(Collected data entries)
☆ ☆ ☆ ☆

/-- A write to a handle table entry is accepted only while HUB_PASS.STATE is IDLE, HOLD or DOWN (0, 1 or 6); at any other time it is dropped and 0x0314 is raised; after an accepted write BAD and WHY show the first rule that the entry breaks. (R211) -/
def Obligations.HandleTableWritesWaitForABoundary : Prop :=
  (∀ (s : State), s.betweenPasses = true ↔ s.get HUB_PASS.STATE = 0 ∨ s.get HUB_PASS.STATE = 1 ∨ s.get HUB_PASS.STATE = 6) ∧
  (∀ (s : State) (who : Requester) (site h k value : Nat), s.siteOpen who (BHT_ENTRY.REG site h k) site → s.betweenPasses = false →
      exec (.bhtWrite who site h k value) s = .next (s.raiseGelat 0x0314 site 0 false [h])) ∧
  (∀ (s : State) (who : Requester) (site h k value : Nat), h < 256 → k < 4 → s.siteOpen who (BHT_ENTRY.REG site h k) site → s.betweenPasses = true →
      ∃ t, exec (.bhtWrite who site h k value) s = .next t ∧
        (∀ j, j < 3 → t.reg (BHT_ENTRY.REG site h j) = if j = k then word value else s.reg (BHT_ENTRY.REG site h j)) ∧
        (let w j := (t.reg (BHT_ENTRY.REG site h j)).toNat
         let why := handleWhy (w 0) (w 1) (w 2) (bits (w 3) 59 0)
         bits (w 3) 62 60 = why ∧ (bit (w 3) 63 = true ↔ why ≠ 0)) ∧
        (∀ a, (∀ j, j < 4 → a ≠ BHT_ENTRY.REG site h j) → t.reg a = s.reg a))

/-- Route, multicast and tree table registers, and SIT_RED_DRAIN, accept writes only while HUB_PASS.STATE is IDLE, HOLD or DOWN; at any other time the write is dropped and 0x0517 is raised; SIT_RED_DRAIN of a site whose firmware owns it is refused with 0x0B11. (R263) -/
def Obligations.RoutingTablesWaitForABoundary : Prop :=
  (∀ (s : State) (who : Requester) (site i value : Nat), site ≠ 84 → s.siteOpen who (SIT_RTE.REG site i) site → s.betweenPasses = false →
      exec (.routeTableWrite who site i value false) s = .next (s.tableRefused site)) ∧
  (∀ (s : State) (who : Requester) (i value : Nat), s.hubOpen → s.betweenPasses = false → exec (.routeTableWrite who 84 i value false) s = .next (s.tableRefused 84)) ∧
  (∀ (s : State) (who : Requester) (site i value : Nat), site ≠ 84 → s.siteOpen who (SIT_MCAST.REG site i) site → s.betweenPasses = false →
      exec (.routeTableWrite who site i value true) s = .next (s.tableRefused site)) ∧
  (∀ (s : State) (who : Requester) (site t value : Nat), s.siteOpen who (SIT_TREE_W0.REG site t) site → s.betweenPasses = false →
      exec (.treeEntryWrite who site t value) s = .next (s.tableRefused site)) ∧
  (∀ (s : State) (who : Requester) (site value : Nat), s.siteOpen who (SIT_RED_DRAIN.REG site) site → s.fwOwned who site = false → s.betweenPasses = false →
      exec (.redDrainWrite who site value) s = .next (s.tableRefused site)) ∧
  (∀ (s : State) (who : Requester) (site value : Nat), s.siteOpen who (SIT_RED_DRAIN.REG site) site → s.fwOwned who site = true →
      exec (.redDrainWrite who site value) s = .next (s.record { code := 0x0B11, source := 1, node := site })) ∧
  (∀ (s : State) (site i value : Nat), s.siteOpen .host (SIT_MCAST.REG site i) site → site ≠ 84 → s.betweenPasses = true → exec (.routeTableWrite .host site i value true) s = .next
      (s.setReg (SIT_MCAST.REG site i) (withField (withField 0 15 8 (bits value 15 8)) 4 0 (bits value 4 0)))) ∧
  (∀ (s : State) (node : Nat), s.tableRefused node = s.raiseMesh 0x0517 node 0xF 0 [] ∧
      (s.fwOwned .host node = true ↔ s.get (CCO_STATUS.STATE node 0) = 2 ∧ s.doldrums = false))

☆ ☆ ☆ ☆

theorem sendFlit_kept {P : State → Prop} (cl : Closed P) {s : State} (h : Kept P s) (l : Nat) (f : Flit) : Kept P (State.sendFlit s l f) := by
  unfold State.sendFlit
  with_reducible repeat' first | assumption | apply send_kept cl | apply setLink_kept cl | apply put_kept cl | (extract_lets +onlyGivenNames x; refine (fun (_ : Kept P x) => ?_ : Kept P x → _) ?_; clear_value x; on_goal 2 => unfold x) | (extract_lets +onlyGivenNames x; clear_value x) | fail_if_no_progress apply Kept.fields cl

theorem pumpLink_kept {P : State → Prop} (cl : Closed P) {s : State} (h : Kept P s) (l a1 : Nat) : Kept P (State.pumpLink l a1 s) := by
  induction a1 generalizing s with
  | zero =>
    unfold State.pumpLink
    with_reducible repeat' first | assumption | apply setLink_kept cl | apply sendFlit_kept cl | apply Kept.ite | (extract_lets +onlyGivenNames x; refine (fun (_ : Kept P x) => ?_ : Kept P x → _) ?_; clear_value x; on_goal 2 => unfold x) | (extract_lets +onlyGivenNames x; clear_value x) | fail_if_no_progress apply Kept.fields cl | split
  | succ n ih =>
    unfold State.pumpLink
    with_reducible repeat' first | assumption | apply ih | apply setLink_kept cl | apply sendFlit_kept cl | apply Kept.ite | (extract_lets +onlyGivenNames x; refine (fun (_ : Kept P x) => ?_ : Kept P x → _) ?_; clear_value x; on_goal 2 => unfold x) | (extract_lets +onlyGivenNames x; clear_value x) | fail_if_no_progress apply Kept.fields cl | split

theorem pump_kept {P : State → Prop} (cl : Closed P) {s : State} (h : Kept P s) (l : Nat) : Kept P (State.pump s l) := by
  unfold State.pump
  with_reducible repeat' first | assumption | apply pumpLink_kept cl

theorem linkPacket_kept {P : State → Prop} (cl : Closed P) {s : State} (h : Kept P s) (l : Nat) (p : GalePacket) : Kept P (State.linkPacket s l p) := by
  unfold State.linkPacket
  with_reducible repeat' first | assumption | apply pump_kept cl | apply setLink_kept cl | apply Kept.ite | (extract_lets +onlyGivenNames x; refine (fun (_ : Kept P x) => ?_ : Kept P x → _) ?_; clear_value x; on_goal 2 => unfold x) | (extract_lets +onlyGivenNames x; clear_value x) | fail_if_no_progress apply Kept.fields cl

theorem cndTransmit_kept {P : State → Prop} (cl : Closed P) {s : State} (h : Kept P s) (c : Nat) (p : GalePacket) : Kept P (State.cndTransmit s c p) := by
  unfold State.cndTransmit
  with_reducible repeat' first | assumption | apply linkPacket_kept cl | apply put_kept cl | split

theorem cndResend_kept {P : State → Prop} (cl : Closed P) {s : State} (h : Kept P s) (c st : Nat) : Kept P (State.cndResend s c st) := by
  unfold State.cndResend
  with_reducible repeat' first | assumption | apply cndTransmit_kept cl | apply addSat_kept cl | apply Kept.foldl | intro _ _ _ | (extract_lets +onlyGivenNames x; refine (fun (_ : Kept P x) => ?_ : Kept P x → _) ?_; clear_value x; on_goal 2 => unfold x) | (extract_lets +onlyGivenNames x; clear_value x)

☆ ☆ ☆ ☆

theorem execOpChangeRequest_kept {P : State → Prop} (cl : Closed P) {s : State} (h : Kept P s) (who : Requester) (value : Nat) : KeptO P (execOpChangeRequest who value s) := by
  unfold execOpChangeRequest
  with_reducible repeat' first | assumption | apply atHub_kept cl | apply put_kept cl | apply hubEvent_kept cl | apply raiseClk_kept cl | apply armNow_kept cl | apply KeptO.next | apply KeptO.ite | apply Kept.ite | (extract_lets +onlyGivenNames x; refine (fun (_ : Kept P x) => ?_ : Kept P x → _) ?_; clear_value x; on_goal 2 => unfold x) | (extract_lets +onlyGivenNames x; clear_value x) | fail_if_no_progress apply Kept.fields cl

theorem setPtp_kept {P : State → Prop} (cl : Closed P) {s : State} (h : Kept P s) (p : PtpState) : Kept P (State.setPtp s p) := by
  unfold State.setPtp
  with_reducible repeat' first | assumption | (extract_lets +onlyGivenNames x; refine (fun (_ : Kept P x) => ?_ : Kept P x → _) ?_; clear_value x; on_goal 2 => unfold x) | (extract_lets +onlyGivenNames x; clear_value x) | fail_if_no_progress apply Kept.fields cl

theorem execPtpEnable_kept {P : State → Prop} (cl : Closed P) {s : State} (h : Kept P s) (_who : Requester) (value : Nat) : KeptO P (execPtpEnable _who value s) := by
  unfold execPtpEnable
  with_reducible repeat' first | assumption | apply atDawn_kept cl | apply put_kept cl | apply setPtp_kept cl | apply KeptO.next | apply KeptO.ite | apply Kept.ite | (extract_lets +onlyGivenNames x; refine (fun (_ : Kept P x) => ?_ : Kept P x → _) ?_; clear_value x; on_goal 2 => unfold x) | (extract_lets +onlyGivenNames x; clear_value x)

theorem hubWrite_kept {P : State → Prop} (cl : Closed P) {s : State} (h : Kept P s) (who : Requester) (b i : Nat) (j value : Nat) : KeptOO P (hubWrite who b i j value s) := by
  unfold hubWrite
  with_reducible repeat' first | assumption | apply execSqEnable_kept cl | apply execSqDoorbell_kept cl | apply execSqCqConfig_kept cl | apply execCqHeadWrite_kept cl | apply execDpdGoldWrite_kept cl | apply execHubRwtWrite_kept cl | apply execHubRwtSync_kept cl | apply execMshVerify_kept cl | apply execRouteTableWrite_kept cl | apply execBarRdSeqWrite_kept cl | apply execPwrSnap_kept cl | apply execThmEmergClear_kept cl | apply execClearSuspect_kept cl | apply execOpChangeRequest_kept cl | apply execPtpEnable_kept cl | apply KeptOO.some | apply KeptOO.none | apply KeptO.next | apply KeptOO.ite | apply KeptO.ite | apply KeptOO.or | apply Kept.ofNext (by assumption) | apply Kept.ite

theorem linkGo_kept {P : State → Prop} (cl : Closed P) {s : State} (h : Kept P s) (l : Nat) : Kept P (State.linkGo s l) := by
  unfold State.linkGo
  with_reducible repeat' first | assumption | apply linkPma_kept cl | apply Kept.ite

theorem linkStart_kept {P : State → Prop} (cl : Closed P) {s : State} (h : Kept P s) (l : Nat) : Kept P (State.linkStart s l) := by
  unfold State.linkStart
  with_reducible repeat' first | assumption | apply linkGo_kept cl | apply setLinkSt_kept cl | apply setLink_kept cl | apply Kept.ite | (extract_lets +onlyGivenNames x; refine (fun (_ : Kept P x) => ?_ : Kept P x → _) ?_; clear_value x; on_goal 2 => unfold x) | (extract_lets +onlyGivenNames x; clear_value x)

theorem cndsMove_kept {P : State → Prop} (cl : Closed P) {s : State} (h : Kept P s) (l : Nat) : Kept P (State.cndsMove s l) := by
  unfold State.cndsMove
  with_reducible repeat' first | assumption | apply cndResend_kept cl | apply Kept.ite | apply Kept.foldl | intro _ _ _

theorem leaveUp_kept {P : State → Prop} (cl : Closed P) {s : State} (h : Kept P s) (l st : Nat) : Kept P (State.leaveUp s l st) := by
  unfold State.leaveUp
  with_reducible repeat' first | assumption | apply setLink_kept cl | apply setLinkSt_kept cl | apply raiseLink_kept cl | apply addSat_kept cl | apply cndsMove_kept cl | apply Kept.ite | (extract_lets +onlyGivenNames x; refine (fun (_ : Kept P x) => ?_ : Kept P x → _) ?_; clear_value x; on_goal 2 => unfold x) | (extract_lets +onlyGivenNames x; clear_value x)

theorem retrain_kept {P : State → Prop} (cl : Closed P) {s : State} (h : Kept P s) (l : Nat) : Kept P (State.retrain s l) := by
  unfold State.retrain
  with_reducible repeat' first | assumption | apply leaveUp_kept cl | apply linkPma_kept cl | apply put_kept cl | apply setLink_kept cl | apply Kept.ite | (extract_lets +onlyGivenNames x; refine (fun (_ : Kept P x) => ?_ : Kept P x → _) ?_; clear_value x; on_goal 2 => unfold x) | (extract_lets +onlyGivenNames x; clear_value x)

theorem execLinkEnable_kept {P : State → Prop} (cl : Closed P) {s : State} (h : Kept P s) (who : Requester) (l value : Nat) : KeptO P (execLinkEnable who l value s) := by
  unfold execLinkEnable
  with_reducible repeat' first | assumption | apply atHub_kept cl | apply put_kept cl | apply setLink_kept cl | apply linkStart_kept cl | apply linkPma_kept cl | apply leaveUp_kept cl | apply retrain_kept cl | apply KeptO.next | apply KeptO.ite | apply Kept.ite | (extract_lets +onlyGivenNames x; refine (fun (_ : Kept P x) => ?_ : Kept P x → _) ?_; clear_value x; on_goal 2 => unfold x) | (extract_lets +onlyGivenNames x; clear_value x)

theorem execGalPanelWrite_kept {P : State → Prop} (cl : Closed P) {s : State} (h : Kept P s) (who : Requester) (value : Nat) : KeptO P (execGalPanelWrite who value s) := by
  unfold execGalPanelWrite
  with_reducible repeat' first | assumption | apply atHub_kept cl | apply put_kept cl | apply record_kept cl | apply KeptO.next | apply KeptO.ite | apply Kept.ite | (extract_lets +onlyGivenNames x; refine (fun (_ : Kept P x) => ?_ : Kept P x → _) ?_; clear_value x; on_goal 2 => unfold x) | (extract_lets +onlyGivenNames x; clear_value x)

☆ ☆ ☆ ☆

Copy out, from the data above, every line holding the word "host".

» **Exercise result**:
  (∀ (s : State) (site i value : Nat), s.siteOpen .host (SIT_MCAST.REG site i) site → site ≠ 84 → s.betweenPasses = true → exec (.routeTableWrite .host site i value true) s = .next
      (s.fwOwned .host node = true ↔ s.get (CCO_STATUS.STATE node 0) = 2 ∧ s.doldrums = false))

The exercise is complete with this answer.